The campfire burned 153,336 acres, destroying Paradise, Concow and parts of Magalia in Butte Creek Canyon. The fire killed 85 people and destroyed 14,000 structures, and it was only the second fire that broke the 100,000-hectare brand.
In August 1990, the Campbell Fire, which was used by equipment, broke out in Tehama County, burning down 131,504 acres and coming to Butte.
It started in Tehama County on August 13, 1990 and two retired firefighters Dave Pittman and Dave Quintel say it was above Forest Ranch in a place called Campbellville, although much of it was ‘down the gorge in Web Hollow’. The access was also through Cohasset. They said it lasted a week to ten days and the nearest fire station at the time was the California Department of Forestry and Fire Station 22 in Cohasset.
While the Dixie Fire is still under investigation, PG&E indicated that the equipment may have been involved. If it succeeds, it will be the 10th start in the country, according to the 2019 Butte County Dangerous Mitigation Update.
Of the top 20 fires in the province’s history, only two were caused by power lines – unfortunately, it happened to be the deadly campfire and the currently raging Dixie Fire.
Interestingly, a power line also started a Dixie fire in 2011 that burned 11 acres in the Feather River Canyon.
According to the document, the first eight fires broke out in Butte County with power lines burning a total of 16,743 acres. The largest was the 2017 Cherokee Fire which started on October 8, 2017, burning 8,416 acres, and the smallest was the 21-acre highway fire on June 22, 2017.
The ninth took place on November 8, 2018, and the fire, the Camp Fire, burned 20,000 acres on the first day.
Top 20 fires
Within the top 20 of the fires in Butte County, there are six that have no names and were between 1917 and 1931. In total, it burned 117,338 acres, the largest of which was a 1931 fire that burned 42,078 acres. , which is now the seventh largest in the country’s history. The province cites the cause of the fire as diverse – the same cause as Milk Ranch Fire.
The fire in 1931 remained the largest in the country’s history until the Campbell Fire.
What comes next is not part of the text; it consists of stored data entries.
/-- With the last of the `n` instructions in W one cycle is missing, which goes on even if M stops. -/
theorem Sim.cycle_W (h : Sim a n p w m e d) (hrun : ArchRun a n) (hm : m = n) (hw : m = w + 1) :
    ∃ q, Machine.cycle p = .next q ∧ q.gpr = (a n).gpr := by
  have hgpr : p.grfNext = (a n).gpr := hm ▸ h.grfNext hrun hm.le
  have hlive : p.frW.live = true := congrArg FRW.live (h.holdsW hw (by omega)).fill
  have hdone : p.olderDone = false := by simp [PipeState.olderDone, hlive]
  cases hstop : p.pipeStop with
  | none => exact ⟨_, cycle_of_pipeStop_none h.reset hstop, hgpr⟩
  | some r =>
    refine ⟨p.drain, by simp [Machine.cycle, h.reset, hstop, hdone], ?_⟩
    unfold PipeState.drain
    split <;> exact hgpr

/-- The pipeline goes on until the first `n` instructions are past W. -/
theorem Sim.reach_W (h : Sim a n p w m e d) (hrun : ArchRun a n) (hw : w ≤ n) : ∃ k q, CompletesW a n p w k q := by
  induction hN : Sim.distance n p w m e d using Nat.strong_induction_on generalizing p w m e d with
  | _ N ih =>
    rcases hw.eq_or_lt with rfl | hlt
    · exact ⟨0, p, .refl (h.gpr le_rfl)⟩
    by_cases hm : m = n
    · subst hm
      have hwm : m = w + 1 := by have := h.orderW; omega
      obtain ⟨q, hnext, hgpr⟩ := h.cycle_W hrun rfl hwm
      exact ⟨1, q, .cons h hrun le_rfl hnext (.refl hgpr)⟩
    have hm : m < n := by have := h.orderW; omega
    obtain ⟨q, d', hgo⟩ | ⟨⟨rfl, rfl, rfl⟩, -, r, hD, -⟩ := h.cycle hrun hm.le (h.stopM_none hrun (.inl hm))
    · obtain ⟨k, r, hr⟩ := ih _ (hN ▸ hgo.nearer) hgo.sim hm.le rfl
      exact ⟨k + 1, r, hr.cons h hrun hm.le hgo.next⟩
    · rw [h.stopD_none hrun hlt] at hD
      cases hD

/-- It goes on until they are past M. -/
theorem Sim.reach_M (h : Sim a n p w m e d) (hrun : ArchRun a n) (hm : m ≤ n) : ∃ k q, CompletesM a n p m k q := by
  induction hN : Sim.distance n p w m e d using Nat.strong_induction_on generalizing p w m e d with
  | _ N ih =>
    rcases hm.eq_or_lt with rfl | hlt
    · exact ⟨0, p, .refl (h.ram le_rfl)⟩
    have he : e ≤ n := by have := h.orderM; omega
    have hM := h.stopM_none hrun (.inl hlt)
    obtain ⟨q, d', hgo⟩ | ⟨⟨rfl, rfl, rfl⟩, -, r, hD, -⟩ := h.cycle hrun hm hM
    · obtain ⟨k, r, hr⟩ := ih _ (hN ▸ hgo.nearer) hgo.sim he rfl
      exact ⟨k + 1, r, hr.cons h hrun he hM hgo.next⟩
    · rw [h.stopD_none hrun hlt] at hD
      cases hD

/-- It goes on until they are past E. -/
theorem Sim.reach_E (h : Sim a n p w m e d) (hrun : ArchRun a n) (he : e ≤ n) :
    ∃ k q w' m' d', pipelineMachine.run k p = .next q ∧ Sim a n q w' m' n d' := by
  induction hN : Sim.distance n p w m e d using Nat.strong_induction_on generalizing p w m e d with
  | _ N ih =>
    rcases he.eq_or_lt with rfl | hlt
    · exact ⟨0, p, w, m, d, rfl, h⟩
    have hm : m < n := by have := h.orderM; omega
    have hd : d ≤ n := by have := h.orderE; omega
    obtain ⟨q, d', hgo⟩ | ⟨⟨rfl, rfl, rfl⟩, -, r, hD, -⟩ := h.cycle hrun hm.le (h.stopM_none hrun (.inl hm))
    · obtain ⟨k, q', w', m', d'', hreach, hsim⟩ := ih _ (hN ▸ hgo.nearer) hgo.sim hd rfl
      exact ⟨k + 1, q', w', m', d'', (run_succ_of_next hgo.next k).trans hreach, hsim⟩
    · rw [h.stopD_none hrun hlt] at hD
      cases hD

end

/-! ### The end of an operation of MULT -/

/-- While MULT is busy nothing stops, and no instruction of the unit is in E: the operation ends. -/
theorem run_until_idle {p : PipeState} (hreset : p.resetPin = false) (hlock : p.Interlocked) :
    ∃ k q, pipelineMachine.run k p = .next q ∧ q.busy = false ∧ (q.mult.hi, q.mult.lo) = p.mult.final := by
  induction hN : p.mult.count using Nat.strong_induction_on generalizing p with
  | _ N ih =>
    cases hbusy : p.busy with
    | false => exact ⟨0, p, rfl, hbusy, by rw [MultUnit.final, if_pos (PipeState.count_of_not_busy hbusy)]⟩
    | true =>
      have hstart := PipeState.start_of_not_isMultDiv (hlock hbusy)
      have hdone : p.olderDone = false := by simp [PipeState.olderDone, hbusy]
      obtain ⟨q, hnext, htick⟩ : ∃ q, cycle p = .next q ∧ q.mult = p.mult.tick := by
        cases hstop : p.pipeStop with
        | none => exact ⟨_, cycle_of_pipeStop_none hreset hstop, PipeState.multNext_of_busy hstart hbusy⟩
        | some r =>
          refine ⟨p.drain, by simp [cycle, hreset, hstop, hdone], ?_⟩
          unfold PipeState.drain
          split
          · rfl
          · exact PipeState.multNext_of_busy hstart hbusy
      have hcount : q.mult.count < N := by
        have hpos := (PipeState.busy_iff p).mp hbusy
        rw [htick, MultUnit.tick_count]
        omega
      obtain ⟨k, r, hr, hidle, hfinal⟩ :=
        ih _ hcount ((cycle_fixed hnext).2.2.trans hreset) (cycle_interlocked (.inr hlock) hnext) rfl
      exact ⟨k + 1, r, (run_succ_of_next hnext k).trans hr, hidle, by rw [hfinal, htick, MultUnit.tick_final]⟩

/-! ### Stops -/

theorem run_one (p : PipeState) : pipelineMachine.run 1 p = cycle p := by
  have hstep : pipelineMachine.step p = cycle p := rfl
  cases h : cycle p <;> (simp only [Host.Core.run, hstep, h]; rfl)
These are the top 20 fires in order of size:
- North complex; 17 August 2020; caused by lightning; 318,935 hectares
- Dixie Fire; 13 July 2020; cause is investigated; 221 504 hectares and count *
- Campfire; 8 November 2018; caused by a power line; 153 336 hectares
- Campbell Fire; 13 August 1909; caused by equipment use; 131,504 hectares
- Storrie Fire; 17 August 2000; cause was of the railway; 56 076 hectares
- BTU Lightning Complex; 2 July 2008; caused by lightning; 53,699 hectares
- Untitled Fire, 1931; diverse cause; 42 078 hectares
- Goats Fire; 23 August 1999; caused by lightning; 34 236 hectares
- Nameless fire 1927; unknown / unknown cause; 27,841
- Humboldt fire; 11 June 2008; caused by arson; 23 344 hectares
- Nameless fire 1918; diverse cause; 22 232 hectares
- Milk Ranch Fire; September 11, 1951; diverse cause; 21,979 hectares
- Muwwe; 23 August 1999; caused by lightning; 16,757 hectares
- Cascade fire; October 8, 2017; unknown / unknown cause; 16 141 hectares
- Scotch Fire; June 21, 2008; caused by lightning; 13,008 hectares
- Nameless fire 1917; diverse cause; 12 701 hectares
- Nameless fire 1926; diverse cause; 12,536 hectares
- South-Frey Fire; June 21, 2008; caused by lightning; 12,402 hectares
- Pine Creek Fire; 21 July 1943; unknown / unknown cause; 11 360 hectares
- Doe Mill fire; 23 August 1999; caused by lightning; 10 857 hectares
* PG&E has indicated that its equipment may have started the Dixie Fire.
Fire no. 4 to no. 10 burned 368,768 acres. The North Complex burned 318,935 by itself.
Collectively, the camp, Dixie and North Complex fires have burned 689,852 acres since 2018.